CASE NO. 4619 CRB-7-02-12

COMPENSATION REVIEW BOARD

WORKERS’ COMPENSATION COMMISSION

DECEMBER 29, 2003

DARRELL CONERLY

CLAIMANT-APPELLANT

v.

IBM

EMPLOYER

and

LIBERTY MUTUAL INSURANCE

INSURER

RESPONDENTS-APPELLEES

APPEARANCES:

The claimant, Darrell Conerly, appeared pro se.

The respondents IBM and Liberty Mutual Insurance were represented by Steven G. Howe, Esq., Law Offices of Robert M. Brennan, One Century Tower, 265 Church Street, Suite 802, New Haven, CT 06510.

This Petition for Review from the December 30, 2002 Finding and Dismissal of the Commissioner acting for the Seventh District was heard July 18, 2003 before a Compensation Review Board panel consisting of the Commission Chairman John A. Mastropietro and Commissioners Howard H. Belkin and Ernie R. Walker.

OPINION

JOHN A. MASTROPIETRO, CHAIRMAN. The claimant, Darrell Conerly, has appealed from the December 30, 2002 Finding and Dismissal of the Commissioner acting for the Seventh District. We affirm the decision of the trial commissioner.1

The pertinent facts to this appeal are as follows. On January 9, 2001 the claimant filed a Form 30C with the Seventh District Workers’ Compensation Commission office. The date of injury listed on the Form 30C was August 14, 1997. The trial commissioner took administrative notice of that Form 30C. December 30, 2002 Transcript, pp. 15, 22.

The issue before the trial commissioner at the formal hearing was the Respondents’ Motion to Dismiss. At the formal hearing the trial commissioner asked the claimant a series of questions. Among the questions posed to the claimant by the trial commissioner were; whether the claimant received any medical treatment for his alleged injury within one year from his last date of employment, whether the claimant signed a voluntary agreement relating to his claim, whether the claimant had a hearing or requested a hearing on this case within one year of his last date of employment. To all these questions posed by the trier the claimant responded in the negative. See December 30, 2002 Transcript, pp. 4-6, 9-11, and 13.

The commissioner found that the claimant’s filing of his claim occurred more than one year following the date of his alleged injury. Additionally, the claimant’s testimony before the trier indicated none of the three exceptions to the requirement of a written notice of claim set out in § 31-294c(a) were met. Thus, the trier granted the Respondents’ Motion to Dismiss. December 30, 2002 Transcript, pp. 24, 25.

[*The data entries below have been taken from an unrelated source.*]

/-- R208: the Rice parameter is the least of least cost in the variant's range. -/
def Obligations.KbestIsTheLeastOfLeastCost : Prop :=
  ∀ (rs : List Word) (v : Variant),
    kbest rs v ≤ (if v = .rice then 14 else 30) ∧
    (∀ k, k ≤ (if v = .rice then 14 else 30) → cost rs (kbest rs v) ≤ cost rs k) ∧
    (∀ k, k < kbest rs v → cost rs (kbest rs v) < cost rs k)

/-- R210: an empty partition, a partition of zeros, and a tie. -/
def Obligations.EmptyZeroAndTiedPartitions : Prop :=
  ∀ v : Variant,
    (chooseCode v [] = .rice 0 ∧ (partBits v (.rice 0) []).length = paramWidth v) ∧
    (∀ n, 1 ≤ n → chooseCode v (List.replicate n 0) = .escaped 0 ∧
      (partBits v (.escaped 0) (List.replicate n 0)).length = paramWidth v + 5) ∧
    (∀ rs, cost rs (kbest rs v) = rs.length * rawWidth rs → chooseCode v rs = .rice (kbest rs v))

/-- R112, R113: each code's bits are as many as its cost counts, whichever code a partition gets. -/
def Obligations.PartitionBitsCostWhatTheChoiceCounts : Prop :=
  ∀ (v : Variant) (rs : List Word),
    (∀ k, (partBits v (.rice k) rs).length = paramWidth v + cost rs k) ∧
    (∀ w, (partBits v (.escaped w) rs).length = paramWidth v + 5 + rs.length * w) ∧
    LegalPart v (chooseCode v rs, rs)

/-- R80, R81: reading `n` bits. -/
def Obligations.ReadBitsTakesTheNextBitsMsbFirst : Prop :=
  ∀ (n : Nat) (rd : Reader),
    (n ≤ rd.rest.length → readBits n rd =
      .ok (((List.range n).map (fun j => (rd.rest.getD j false).toNat * 2 ^ (n - 1 - j))).sum,
        ⟨rd.pos + n, rd.rest.drop n⟩)) ∧
    (rd.rest.length < n → readBits n rd = .error .eof)

/-- R234: reading one Rice code: its value, in range for every Rice parameter (R200), the quotient that cannot fit, and the
streams that end too early, with the status code each failure raises. -/
def Obligations.RiceReadBoundsTheQuotient : Prop :=
  ReadFail.eof.code = .truncatedStream ∧ ReadFail.overflow.code = .parameterOutOfRange ∧
  ∀ (k pos q : Nat) (tail : List Bool),
    (q ≤ (2 ^ 32 - 1) >>> k → ∀ rem, rem < 2 ^ k →
      (k ≤ 30 → q * 2 ^ k + rem ≤ 2 ^ 32 - 1) ∧
      riceRead k ⟨pos, List.replicate q false ++ true :: (bitsOf k rem ++ tail)⟩ =
        .ok (unzigzag (BitVec.ofNat 32 (q * 2 ^ k + rem)), ⟨pos + q + 1 + k, tail⟩)) ∧
    (q ≤ (2 ^ 32 - 1) >>> k → tail.length < k →
      riceRead k ⟨pos, List.replicate q false ++ true :: tail⟩ = .error .eof) ∧
    (q ≤ (2 ^ 32 - 1) >>> k → riceRead k ⟨pos, List.replicate q false⟩ = .error .eof) ∧
    (q = ((2 ^ 32 - 1) >>> k) + 1 → riceRead k ⟨pos, List.replicate q false ++ tail⟩ = .error .overflow)

/-! ### ENCODE -/

/-- R220, R209: a legal ENCODE: the bits it appends, the entries it writes, and everything it leaves. A partition with
residuals P is escaped with W = rawWidth(P) exactly when W <= 31 and cost(kb) > n * W, and Rice with kb = kbest(P)
otherwise. -/
def Obligations.EncodeWritesTheSection : Prop :=
  ∀ (s : State) (sub : Bool) (v : Variant) (bs p o : Nat) (P : Nat → List Word),
    s.args[0].toNat = bs → s.args[1].toNat = p → s.args[2].toNat = o →
    o ≤ 15 → (sub = true → o ≤ 8) → bs ≤ 65535 → bs % 2 ^ o = 0 → p ≤ bs / 2 ^ o →
    (∀ i, P i = s.partResiduals bs p o i) →
    ∃ t, exec (.encodeSection sub v) s = .next t ∧
      t.outBits = s.outBits ++ bitsOf 4 o ++ ((List.range (2 ^ o)).map fun i =>
        if rawWidth (P i) ≤ 31 ∧ cost (P i) (kbest (P i) v) > (P i).length * rawWidth (P i)
        then partBits v (.escaped (rawWidth (P i))) (P i)
        else partBits v (.rice (kbest (P i) v)) (P i)).flatten ∧
      (∀ i, i < 2 ^ o →
        if rawWidth (P i) ≤ 31 ∧ cost (P i) (kbest (P i) v) > (P i).length * rawWidth (P i)
        then (t.readParam i).toNat = (if v = .rice then 15 else 31) ∧ (t.readRaw i).toNat = rawWidth (P i)
        else (t.readParam i).toNat = kbest (P i) v ∧ t.readRaw i = 0) ∧
      (∀ i, 2 ^ o ≤ i → t.readParam i = s.readParam i ∧ t.readRaw i = s.readRaw i) ∧
      { t with param := s.param, raw := s.raw, outBits := s.outBits } =
        { s with code := .ok, result := BitVec.ofNat 64 (t.outLen - s.outLen),
                 advisory := ⟨false, decide (9 ≤ o)⟩, capOrder := BitVec.ofNat 4 (max s.capOrder.toNat o),
                 prOrder := BitVec.ofNat 4 o, prVariant := v, cvalid := true }

/-- R222: ENCODE appends to the output stream, by how much OUT_LEN grows (the choice of R209 spelled out), and that no
other command writes the stream. -/
def Obligations.EncodeAloneAdvancesOutLen : Prop :=
  (∀ (s : State) (sub : Bool) (v : Variant) (bs p o : Nat) (P : Nat → List Word),
    s.args[0].toNat = bs → s.args[1].toNat = p → s.args[2].toNat = o →
    o ≤ 15 → (sub = true → o ≤ 8) → bs ≤ 65535 → bs % 2 ^ o = 0 → p ≤ bs / 2 ^ o →
    (∀ i, P i = s.partResiduals bs p o i) →
    ∃ t bits, exec (.encodeSection sub v) s = .next t ∧ t.outBits = s.outBits ++ bits ∧
      t.outLen = s.outLen + 4 + ((List.range (2 ^ o)).map fun i =>
        if rawWidth (P i) ≤ 31 ∧ cost (P i) (kbest (P i) v) > (P i).length * rawWidth (P i)
        then paramWidth v + 5 + (P i).length * rawWidth (P i)
        else paramWidth v + cost (P i) (kbest (P i) v)).sum) ∧
  (∀ (s t : State) (i : Instr), (∀ sub v, i ≠ .encodeSection sub v) → exec i s = .next t → t.outBits = s.outBits)

/-- R221: a failing ENCODE: the code of the first check that fails, and nothing written. -/
def Obligations.FailingEncodeWritesNothing : Prop :=
  ∀ (s : State) (sub : Bool) (v : Variant) (bs p o : Nat),
    s.args[0].toNat = bs → s.args[1].toNat = p → s.args[2].toNat = o →
    (o > 15 ∨ (sub = true ∧ o > 8) ∨ bs > 65535 ∨ bs % 2 ^ o ≠ 0 ∨ bs / 2 ^ o < p) →
    exec (.encodeSection sub v) s = .next { s with
      code := if o > 15 ∨ (sub = true ∧ o > 8) ∨ bs > 65535 then .outOfRange else .invalidPartitionGeometry,
      result := 0, advisory := ⟨false, decide (9 ≤ o ∧ o ≤ 15)⟩, cvalid := false }

/-! ### DECODE -/

/-- R111, R113, R230: DECODE of any legal section (not only of those ENCODE writes) restores its partitions. -/
def Obligations.DecodeReadsEveryLegalSection : Prop :=
  ∀ (s : State) (sub : Bool) (v : Variant) (bs p o : Nat) (parts : List Part) (tail : List Bool),
    s.args[0].toNat = bs → s.args[1].toNat = p → s.fhv ≠ .rejected → bs ≤ 65535 → o ≤ 15 →
    (sub = true → o ≤ 8) → bs % 2 ^ o = 0 → p ≤ bs / 2 ^ o →
    (∀ q ∈ parts, LegalPart v q) → parts.map (fun q => q.2.length) = partitionLengths bs p o →
    s.cfg.inBits.drop s.inPos = sectionBits v o parts ++ tail →
    ∃ t, exec (.decodeSection sub v) s = .next t ∧
      t.readResRun 0 (bs - p) = (parts.map (fun q => q.2)).flatten ∧
      (∀ j, bs - p ≤ j → t.readRes j = s.readRes j) ∧
      (∀ i (h : i < parts.length), t.readParam i = parts[i].1.param v ∧ t.readRaw i = parts[i].1.raw) ∧
      (∀ i, 2 ^ o ≤ i → t.readParam i = s.readParam i ∧ t.readRaw i = s.readRaw i) ∧
      { t with param := s.param, raw := s.raw, res := s.res } =
        { s with code := .ok, result := BitVec.ofNat 64 (sectionBits v o parts).length,
                 advisory := ⟨false, decide (9 ≤ o)⟩, inPos := s.inPos + (sectionBits v o parts).length,
                 capOrder := BitVec.ofNat 4 (max s.capOrder.toNat o), prOrder := BitVec.ofNat 4 o,
                 prVariant := v, cvalid := true }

On December 31, 2002, the claimant filed a Petition for Review from the commissioner’s ruling on the Motion to Dismiss. The only document filed by the claimant that may arguably be construed as providing his reasons of appeal is a document titled, “Motion To Correct.” That document was received by the Compensation Review Board on January 27, 2003. Although this “Motion to Correct” was ultimately denied by the trial commissioner, the substance of the document was addressed to the Compensation Review Board. We have previously given pro se appellants some leeway as to the form of documents filed in pursuit of their appeal. McCarthy v. AT&T Communications, Inc., 3689 CRB-6-97-9 (August 7, 1998); Hines v. Linc Scientific Imaging, 3037 CRB-8-95-3 (April 14, 1997). If the document the pro se party filed adequately states their reasons for appeal, we have allowed the appeal to go forward. Id.

In this case, the claimant’s Motion To Correct which we are construing as Reasons For Appeal, present three issues for our review. As this document fairly apprises the appellees of the claimant’s issues presented for review, we will allow the appeal to go forward based on this document and his timely Petition for Review.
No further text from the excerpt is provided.